To impart a complete understanding, a few points should be made regarding arrow points, feathers (fletching), and nocks.
From primitive times to present, feathers have been useful to stabilize arrow oscillation in flight. These oscillations were introduced as a result of the archer's paradox accommodation in arrow shaft engineering. In recent times (since the 1960s), plastic replicas have found prominence as a substitute for turkey or other feathers as fletching materials.
Arrow points have evolved from chipped flint tied onto the shaft with raw hide to formed metal parts which are glued to the arrow and, most recently, to male screw-in tips which are seated in a female insert which is glued inside the tube forming the arrow shaft.
That portion of the arrow which accommodates the bow string is referred to as the nock and has evolved from hand carved notches in wooden shafts to plastic parts glued onto a wood taper or glued onto an insert in the arrow tube provided for the purpose of gluing a nock thereon.
Manufacturers of individual parts or components of the shooting system have, in the past, generally produced individually improved components without regard to their effect on other components in the system and the system in its entirety. In most cases, the effects on the overall shooting system performance were unknown or misunderstood.
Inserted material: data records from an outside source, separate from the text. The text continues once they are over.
/-! ## sched adds to the agenda -/

@[simp] theorem sched_clock (s : State) (die tick phase uid own : Nat) (a : Act) : (sched s die tick phase uid own a).clock = s.clock := rfl
@[simp] theorem sched_cx (s : State) (die tick phase uid own : Nat) (a : Act) : (sched s die tick phase uid own a).cx = s.cx := rfl
@[simp] theorem sched_units (s : State) (die tick phase uid own : Nat) (a : Act) : (sched s die tick phase uid own a).units = s.units := rfl
@[simp] theorem sched_cores (s : State) (die tick phase uid own : Nat) (a : Act) : (sched s die tick phase uid own a).cores = s.cores := rfl
@[simp] theorem sched_dies (s : State) (die tick phase uid own : Nat) (a : Act) : (sched s die tick phase uid own a).dies = s.dies := rfl
@[simp] theorem sched_engines (s : State) (die tick phase uid own : Nat) (a : Act) : (sched s die tick phase uid own a).engines = s.engines := rfl
@[simp] theorem sched_rents (s : State) (die tick phase uid own : Nat) (a : Act) : (sched s die tick phase uid own a).rents = s.rents := rfl
@[simp] theorem sched_moved (s : State) (die tick phase uid own : Nat) (a : Act) : (sched s die tick phase uid own a).moved = s.moved := rfl
@[simp] theorem sched_ended (s : State) (die tick phase uid own : Nat) (a : Act) : (sched s die tick phase uid own a).ended = s.ended := rfl
@[simp] theorem sched_mem (s : State) (die tick phase uid own : Nat) (a : Act) : (sched s die tick phase uid own a).mem = s.mem := rfl
@[simp] theorem sched_memPoison (s : State) (die tick phase uid own : Nat) (a : Act) : (sched s die tick phase uid own a).memPoison = s.memPoison := rfl
@[simp] theorem sched_words (s : State) (die tick phase uid own : Nat) (a : Act) : (sched s die tick phase uid own a).words = s.words := rfl
@[simp] theorem sched_targets (s : State) (die tick phase uid own : Nat) (a : Act) : (sched s die tick phase uid own a).targets = s.targets := rfl
@[simp] theorem sched_hist (s : State) (die tick phase uid own : Nat) (a : Act) : (sched s die tick phase uid own a).hist = s.hist := rfl
@[simp] theorem sched_landings (s : State) (die tick phase uid own : Nat) (a : Act) : (sched s die tick phase uid own a).landings = s.landings := rfl
@[simp] theorem sched_scrub (s : State) (die tick phase uid own : Nat) (a : Act) : (sched s die tick phase uid own a).scrub = s.scrub := rfl
@[simp] theorem sched_retiring (s : State) (die tick phase uid own : Nat) (a : Act) : (sched s die tick phase uid own a).retiring = s.retiring := rfl
@[simp] theorem sched_frames (s : State) (die tick phase uid own : Nat) (a : Act) : (sched s die tick phase uid own a).frames = s.frames := rfl
@[simp] theorem sched_upsets (s : State) (die tick phase uid own : Nat) (a : Act) : (sched s die tick phase uid own a).upsets = s.upsets := rfl
@[simp] theorem sched_late (s : State) (die tick phase uid own : Nat) (a : Act) : (sched s die tick phase uid own a).late = s.late := rfl
@[simp] theorem sched_teams (s : State) (die tick phase uid own : Nat) (a : Act) : (sched s die tick phase uid own a).teams = s.teams := rfl
@[simp] theorem sched_launches (s : State) (die tick phase uid own : Nat) (a : Act) : (sched s die tick phase uid own a).launches = s.launches := rfl
@[simp] theorem sched_vds (s : State) (die tick phase uid own : Nat) (a : Act) : (sched s die tick phase uid own a).vds = s.vds := rfl
@[simp] theorem sched_incoming (s : State) (die tick phase uid own : Nat) (a : Act) : (sched s die tick phase uid own a).incoming = s.incoming := rfl
@[simp] theorem sched_outgoing (s : State) (die tick phase uid own : Nat) (a : Act) : (sched s die tick phase uid own a).outgoing = s.outgoing := rfl
@[simp] theorem sched_kicks (s : State) (die tick phase uid own : Nat) (a : Act) : (sched s die tick phase uid own a).kicks = s.kicks := rfl
@[simp] theorem sched_vectors (s : State) (die tick phase uid own : Nat) (a : Act) : (sched s die tick phase uid own a).vectors = s.vectors := rfl
@[simp] theorem sched_window (s : State) (die tick phase uid own : Nat) (a : Act) : (sched s die tick phase uid own a).window = s.window := rfl
@[simp] theorem sched_hostMem (s : State) (die tick phase uid own : Nat) (a : Act) : (sched s die tick phase uid own a).hostMem = s.hostMem := rfl
@[simp] theorem sched_newel (s : State) (die tick phase uid own : Nat) (a : Act) : (sched s die tick phase uid own a).newel = s.newel := rfl
@[simp] theorem sched_boot (s : State) (die tick phase uid own : Nat) (a : Act) : (sched s die tick phase uid own a).boot = s.boot := rfl
@[simp] theorem sched_links (s : State) (die tick phase uid own : Nat) (a : Act) : (sched s die tick phase uid own a).links = s.links := rfl
@[simp] theorem sched_logs (s : State) (die tick phase uid own : Nat) (a : Act) : (sched s die tick phase uid own a).logs = s.logs := rfl
@[simp] theorem sched_inputs (s : State) (die tick phase uid own : Nat) (a : Act) : (sched s die tick phase uid own a).inputs = s.inputs := rfl
@[simp] theorem sched_port (s : State) (die tick phase uid own : Nat) (a : Act) : (sched s die tick phase uid own a).port = s.port := rfl
@[simp] theorem sched_nextId (s : State) (die tick phase uid own : Nat) (a : Act) : (sched s die tick phase uid own a).nextId = s.nextId := rfl
@[simp] theorem sched_nextSpace (s : State) (die tick phase uid own : Nat) (a : Act) : (sched s die tick phase uid own a).nextSpace = s.nextSpace := rfl
@[simp] theorem sched_free (s : State) (die tick phase uid own : Nat) (a : Act) : (sched s die tick phase uid own a).free = s.free := rfl

@[simp] theorem sched_agenda (s : State) (die tick phase uid own : Nat) (a : Act) :
    (sched s die tick phase uid own a).agenda = s.agenda ++ [⟨die, tick, phase, uid, own, a, false⟩] := rfl

/-! ## goOn changes the executing context -/

@[simp] theorem goOn_clock (s : State) (c : Ctx) (n h : Nat) : (goOn s c n h).clock = s.clock := rfl
@[simp] theorem goOn_units (s : State) (c : Ctx) (n h : Nat) : (goOn s c n h).units = s.units := rfl
@[simp] theorem goOn_cores (s : State) (c : Ctx) (n h : Nat) : (goOn s c n h).cores = s.cores := rfl
@[simp] theorem goOn_dies (s : State) (c : Ctx) (n h : Nat) : (goOn s c n h).dies = s.dies := rfl
@[simp] theorem goOn_engines (s : State) (c : Ctx) (n h : Nat) : (goOn s c n h).engines = s.engines := rfl
@[simp] theorem goOn_rents (s : State) (c : Ctx) (n h : Nat) : (goOn s c n h).rents = s.rents := rfl
@[simp] theorem goOn_moved (s : State) (c : Ctx) (n h : Nat) : (goOn s c n h).moved = s.moved := rfl
@[simp] theorem goOn_ended (s : State) (c : Ctx) (n h : Nat) : (goOn s c n h).ended = s.ended := rfl
@[simp] theorem goOn_mem (s : State) (c : Ctx) (n h : Nat) : (goOn s c n h).mem = s.mem := rfl
@[simp] theorem goOn_memPoison (s : State) (c : Ctx) (n h : Nat) : (goOn s c n h).memPoison = s.memPoison := rfl
@[simp] theorem goOn_words (s : State) (c : Ctx) (n h : Nat) : (goOn s c n h).words = s.words := rfl
@[simp] theorem goOn_targets (s : State) (c : Ctx) (n h : Nat) : (goOn s c n h).targets = s.targets := rfl
@[simp] theorem goOn_hist (s : State) (c : Ctx) (n h : Nat) : (goOn s c n h).hist = s.hist := rfl
@[simp] theorem goOn_landings (s : State) (c : Ctx) (n h : Nat) : (goOn s c n h).landings = s.landings := rfl
@[simp] theorem goOn_scrub (s : State) (c : Ctx) (n h : Nat) : (goOn s c n h).scrub = s.scrub := rfl
@[simp] theorem goOn_retiring (s : State) (c : Ctx) (n h : Nat) : (goOn s c n h).retiring = s.retiring := rfl
@[simp] theorem goOn_frames (s : State) (c : Ctx) (n h : Nat) : (goOn s c n h).frames = s.frames := rfl
@[simp] theorem goOn_upsets (s : State) (c : Ctx) (n h : Nat) : (goOn s c n h).upsets = s.upsets := rfl
@[simp] theorem goOn_late (s : State) (c : Ctx) (n h : Nat) : (goOn s c n h).late = s.late := rfl
@[simp] theorem goOn_teams (s : State) (c : Ctx) (n h : Nat) : (goOn s c n h).teams = s.teams := rfl
@[simp] theorem goOn_launches (s : State) (c : Ctx) (n h : Nat) : (goOn s c n h).launches = s.launches := rfl
@[simp] theorem goOn_vds (s : State) (c : Ctx) (n h : Nat) : (goOn s c n h).vds = s.vds := rfl
@[simp] theorem goOn_incoming (s : State) (c : Ctx) (n h : Nat) : (goOn s c n h).incoming = s.incoming := rfl
@[simp] theorem goOn_outgoing (s : State) (c : Ctx) (n h : Nat) : (goOn s c n h).outgoing = s.outgoing := rfl
@[simp] theorem goOn_kicks (s : State) (c : Ctx) (n h : Nat) : (goOn s c n h).kicks = s.kicks := rfl
@[simp] theorem goOn_vectors (s : State) (c : Ctx) (n h : Nat) : (goOn s c n h).vectors = s.vectors := rfl
@[simp] theorem goOn_window (s : State) (c : Ctx) (n h : Nat) : (goOn s c n h).window = s.window := rfl
@[simp] theorem goOn_hostMem (s : State) (c : Ctx) (n h : Nat) : (goOn s c n h).hostMem = s.hostMem := rfl
@[simp] theorem goOn_newel (s : State) (c : Ctx) (n h : Nat) : (goOn s c n h).newel = s.newel := rfl
@[simp] theorem goOn_boot (s : State) (c : Ctx) (n h : Nat) : (goOn s c n h).boot = s.boot := rfl
@[simp] theorem goOn_links (s : State) (c : Ctx) (n h : Nat) : (goOn s c n h).links = s.links := rfl
@[simp] theorem goOn_logs (s : State) (c : Ctx) (n h : Nat) : (goOn s c n h).logs = s.logs := rfl
@[simp] theorem goOn_agenda (s : State) (c : Ctx) (n h : Nat) : (goOn s c n h).agenda = s.agenda := rfl
@[simp] theorem goOn_inputs (s : State) (c : Ctx) (n h : Nat) : (goOn s c n h).inputs = s.inputs := rfl
@[simp] theorem goOn_port (s : State) (c : Ctx) (n h : Nat) : (goOn s c n h).port = s.port := rfl
@[simp] theorem goOn_nextId (s : State) (c : Ctx) (n h : Nat) : (goOn s c n h).nextId = s.nextId := rfl
@[simp] theorem goOn_nextSpace (s : State) (c : Ctx) (n h : Nat) : (goOn s c n h).nextSpace = s.nextSpace := rfl
@[simp] theorem goOn_free (s : State) (c : Ctx) (n h : Nat) : (goOn s c n h).free = s.free := rfl

@[simp] theorem goOn_cx (s : State) (c : Ctx) (n h : Nat) : (goOn s c n h).cx = some (c.advance s n h) := rfl

/-! ## setUnit changes the executing context or the table of units -/

@[simp] theorem setUnit_clock (s : State) (c : Ctx) : (setUnit s c).clock = s.clock := by
  unfold setUnit; split <;> first | rfl | (split <;> rfl)
@[simp] theorem setUnit_cores (s : State) (c : Ctx) : (setUnit s c).cores = s.cores := by
  unfold setUnit; split <;> first | rfl | (split <;> rfl)
@[simp] theorem setUnit_dies (s : State) (c : Ctx) : (setUnit s c).dies = s.dies := by
  unfold setUnit; split <;> first | rfl | (split <;> rfl)
@[simp] theorem setUnit_engines (s : State) (c : Ctx) : (setUnit s c).engines = s.engines := by
  unfold setUnit; split <;> first | rfl | (split <;> rfl)
@[simp] theorem setUnit_rents (s : State) (c : Ctx) : (setUnit s c).rents = s.rents := by
  unfold setUnit; split <;> first | rfl | (split <;> rfl)
@[simp] theorem setUnit_moved (s : State) (c : Ctx) : (setUnit s c).moved = s.moved := by
  unfold setUnit; split <;> first | rfl | (split <;> rfl)
@[simp] theorem setUnit_ended (s : State) (c : Ctx) : (setUnit s c).ended = s.ended := by
  unfold setUnit; split <;> first | rfl | (split <;> rfl)
@[simp] theorem setUnit_mem (s : State) (c : Ctx) : (setUnit s c).mem = s.mem := by
  unfold setUnit; split <;> first | rfl | (split <;> rfl)
@[simp] theorem setUnit_memPoison (s : State) (c : Ctx) : (setUnit s c).memPoison = s.memPoison := by
  unfold setUnit; split <;> first | rfl | (split <;> rfl)
@[simp] theorem setUnit_words (s : State) (c : Ctx) : (setUnit s c).words = s.words := by
  unfold setUnit; split <;> first | rfl | (split <;> rfl)
@[simp] theorem setUnit_targets (s : State) (c : Ctx) : (setUnit s c).targets = s.targets := by
  unfold setUnit; split <;> first | rfl | (split <;> rfl)
@[simp] theorem setUnit_hist (s : State) (c : Ctx) : (setUnit s c).hist = s.hist := by
  unfold setUnit; split <;> first | rfl | (split <;> rfl)
@[simp] theorem setUnit_landings (s : State) (c : Ctx) : (setUnit s c).landings = s.landings := by
  unfold setUnit; split <;> first | rfl | (split <;> rfl)
@[simp] theorem setUnit_scrub (s : State) (c : Ctx) : (setUnit s c).scrub = s.scrub := by
  unfold setUnit; split <;> first | rfl | (split <;> rfl)
@[simp] theorem setUnit_retiring (s : State) (c : Ctx) : (setUnit s c).retiring = s.retiring := by
  unfold setUnit; split <;> first | rfl | (split <;> rfl)
@[simp] theorem setUnit_frames (s : State) (c : Ctx) : (setUnit s c).frames = s.frames := by
  unfold setUnit; split <;> first | rfl | (split <;> rfl)
@[simp] theorem setUnit_upsets (s : State) (c : Ctx) : (setUnit s c).upsets = s.upsets := by
  unfold setUnit; split <;> first | rfl | (split <;> rfl)
@[simp] theorem setUnit_late (s : State) (c : Ctx) : (setUnit s c).late = s.late := by
  unfold setUnit; split <;> first | rfl | (split <;> rfl)
@[simp] theorem setUnit_teams (s : State) (c : Ctx) : (setUnit s c).teams = s.teams := by
  unfold setUnit; split <;> first | rfl | (split <;> rfl)
@[simp] theorem setUnit_launches (s : State) (c : Ctx) : (setUnit s c).launches = s.launches := by
  unfold setUnit; split <;> first | rfl | (split <;> rfl)
@[simp] theorem setUnit_vds (s : State) (c : Ctx) : (setUnit s c).vds = s.vds := by
  unfold setUnit; split <;> first | rfl | (split <;> rfl)
@[simp] theorem setUnit_incoming (s : State) (c : Ctx) : (setUnit s c).incoming = s.incoming := by
  unfold setUnit; split <;> first | rfl | (split <;> rfl)
@[simp] theorem setUnit_outgoing (s : State) (c : Ctx) : (setUnit s c).outgoing = s.outgoing := by
  unfold setUnit; split <;> first | rfl | (split <;> rfl)
@[simp] theorem setUnit_kicks (s : State) (c : Ctx) : (setUnit s c).kicks = s.kicks := by
  unfold setUnit; split <;> first | rfl | (split <;> rfl)
@[simp] theorem setUnit_vectors (s : State) (c : Ctx) : (setUnit s c).vectors = s.vectors := by
  unfold setUnit; split <;> first | rfl | (split <;> rfl)
@[simp] theorem setUnit_window (s : State) (c : Ctx) : (setUnit s c).window = s.window := by
  unfold setUnit; split <;> first | rfl | (split <;> rfl)
@[simp] theorem setUnit_hostMem (s : State) (c : Ctx) : (setUnit s c).hostMem = s.hostMem := by
  unfold setUnit; split <;> first | rfl | (split <;> rfl)
@[simp] theorem setUnit_newel (s : State) (c : Ctx) : (setUnit s c).newel = s.newel := by
  unfold setUnit; split <;> first | rfl | (split <;> rfl)
@[simp] theorem setUnit_boot (s : State) (c : Ctx) : (setUnit s c).boot = s.boot := by
  unfold setUnit; split <;> first | rfl | (split <;> rfl)
@[simp] theorem setUnit_links (s : State) (c : Ctx) : (setUnit s c).links = s.links := by
  unfold setUnit; split <;> first | rfl | (split <;> rfl)
@[simp] theorem setUnit_logs (s : State) (c : Ctx) : (setUnit s c).logs = s.logs := by
  unfold setUnit; split <;> first | rfl | (split <;> rfl)
@[simp] theorem setUnit_agenda (s : State) (c : Ctx) : (setUnit s c).agenda = s.agenda := by
  unfold setUnit; split <;> first | rfl | (split <;> rfl)
@[simp] theorem setUnit_inputs (s : State) (c : Ctx) : (setUnit s c).inputs = s.inputs := by
  unfold setUnit; split <;> first | rfl | (split <;> rfl)
@[simp] theorem setUnit_port (s : State) (c : Ctx) : (setUnit s c).port = s.port := by
  unfold setUnit; split <;> first | rfl | (split <;> rfl)
@[simp] theorem setUnit_nextId (s : State) (c : Ctx) : (setUnit s c).nextId = s.nextId := by
  unfold setUnit; split <;> first | rfl | (split <;> rfl)
@[simp] theorem setUnit_nextSpace (s : State) (c : Ctx) : (setUnit s c).nextSpace = s.nextSpace := by
  unfold setUnit; split <;> first | rfl | (split <;> rfl)
@[simp] theorem setUnit_free (s : State) (c : Ctx) : (setUnit s c).free = s.free := by
  unfold setUnit; split <;> first | rfl | (split <;> rfl)
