/-- A kernel block as it is read: whether its first instruction has stood, and its instructions. -/
structure Block where
  name : String
  kernel : Kernel := {}
  begun : Bool := false
  body : List Instr := []
deriving DecidableEq, Repr, Inhabited

/-- What has been read of .code: the offset, the open block, the blocks that ended, the instructions outside every block. -/
structure Reading where
  off : Nat := 0
  block : Option Block := none
  blocks : List Block := []
  outside : List Instr := []
deriving DecidableEq, Repr, Inhabited

/-- Reads a line (R217): a nested `.kernel`, an `.endk` or directive outside a block, a directive after the block's first instruction,
and a block with no instruction are assembly errors. -/
def Reading.line (ls : Labels) (x : Reading) (l : Line) : Option Reading :=
  let at_ := x.off + (padding true x.off (alignmentOf l.stmt)).length
  let y := { x with off := at_ + sizeOfStmt l.stmt }
  match l.stmt, x.block with
  | .kernel n, none => some { y with block := some { name := n } }
  | .kernel _, some _ => none
  | .endk, some b => if b.begun then some { y with block := none, blocks := x.blocks ++ [b] } else none
  | .endk, none => none
  | .dir d, some b => if b.begun then none else (b.kernel.take ls d).map (fun k => { y with block := some { b with kernel := k } })
  | .dir _, none => none
  | .ins ws, some b => some { y with block := some { b with
      kernel := if b.begun then b.kernel else { b.kernel with entry := at_ }, begun := true, body := b.body ++ instrOf ws } }
  | .ins ws, none => some { y with outside := x.outside ++ instrOf ws }
  | _, _ => some y

/-- Reads the lines of .code; a block left open is an error. -/
def readCode (ls : Labels) (code : List Line) : Option Reading :=
  match code.foldlM (fun x l => x.line ls l) ({} : Reading) with
  | some x => if x.block.isNone then some x else none
  | none => none

/-- The lines of a program, by section. -/
structure Source where
  code : List Line := []
  data : List Line := []
  mezz : List Line := []
deriving DecidableEq, Repr, Inhabited

/-- A program's labels, with .mezz loaded at a global address. -/
def Source.labels (p : Source) (mezzAt : Nat) : Labels :=
  labelsFrom .code 0 0 p.code ++ labelsFrom .data 0 0 p.data ++ labelsFrom .mezz mezzAt 0 p.mezz

/-- What ferdas emits: the images of the sections, and for each kernel its template and block. -/
structure Program where
  code : List Byte
  data : List Byte
  mezz : List Byte
  kernels : List (String × List Byte × List Byte)
deriving DecidableEq, Repr, Inhabited

/-- The names a line defines are identifiers, and its suffixes are ones its instruction takes, none of them repeated (R211, R212). -/
def Line.ok (l : Line) : Bool :=
  let named := l.label.toList ++ (match l.stmt with | .kernel n => [n] | .dir (.buffer n _) => [n, n ++ "_word"] | _ => [])
  named.all identOk && (match l.stmt with
    | .ins ws => (match instrOf ws with | [i] => suffixesOk (suffixesOf i) l.suffixes | _ => false)
    | _ => l.suffixes.isEmpty)

/-- Assembles a program, or refuses it: every line is well-formed; the mask of a kernel comes from its block and from all code outside blocks (R220); SEG is
tracked in text order (R207). -/
def assemble (p : Source) (mezzAt : Nat) : Option Program := do
  let ls := p.labels mezzAt
  let code ← imageFrom true ls 0 p.code
  let data ← imageFrom false ls 0 p.data
  let mezz ← imageFrom false ls 0 p.mezz
  let x ← readCode ls p.code
  if (p.code ++ p.data ++ p.mezz).all Line.ok && x.blocks.all (fun b => kernelOk b.kernel data.length)
      && segmentsOk false (p.code.flatMap (fun l => match l.stmt with | .ins ws => instrOf ws | _ => [])) then
    some ⟨code, data, mezz, x.blocks.map (fun b => (b.name, template b.kernel (derivedMask (b.body ++ x.outside)), initBlock b.kernel))⟩
  else none

end Sys2Proof.Machine
end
Nevertheless, there are certain basic requirements for optimum performance which remain unchanged. First, the arrow must have adequate stiffness so as to absorb energy from the bow and not buckle in the center so severely as to become unstable in flight due to harmonic vibrations and oscillation. Second, they must be durable so as to be used and reused. Third, the arrow must be light enough to attain high speeds and heavy enough to prevent the bow limbs from retaining so much energy when the arrow is cast that the limbs are damaged when they slam to a stop at the end of the string's forward travel. This is tantamount to "dry firing" the bow and may cause severe damage to the bow. Fourth, and overlooked until relatively recently, it is extremely important that the arrow be properly balanced to attain good arrow flight. An arrow with too little weight at its front (point weight) will tend to tumble. Arrows must have extra weight at the front end to provide a guidance system for the remainder of the shaft in flight. Fifth, all other things being equal, if two arrows are shot from the same bow with the same initial thrust, the one lighter in mass weight will attain the higher velocity. However, as noted earlier, the arrow should not be so light as to allow the bow limbs to slam hard against the string at the end of its forward travel possibly damaging the bow itself.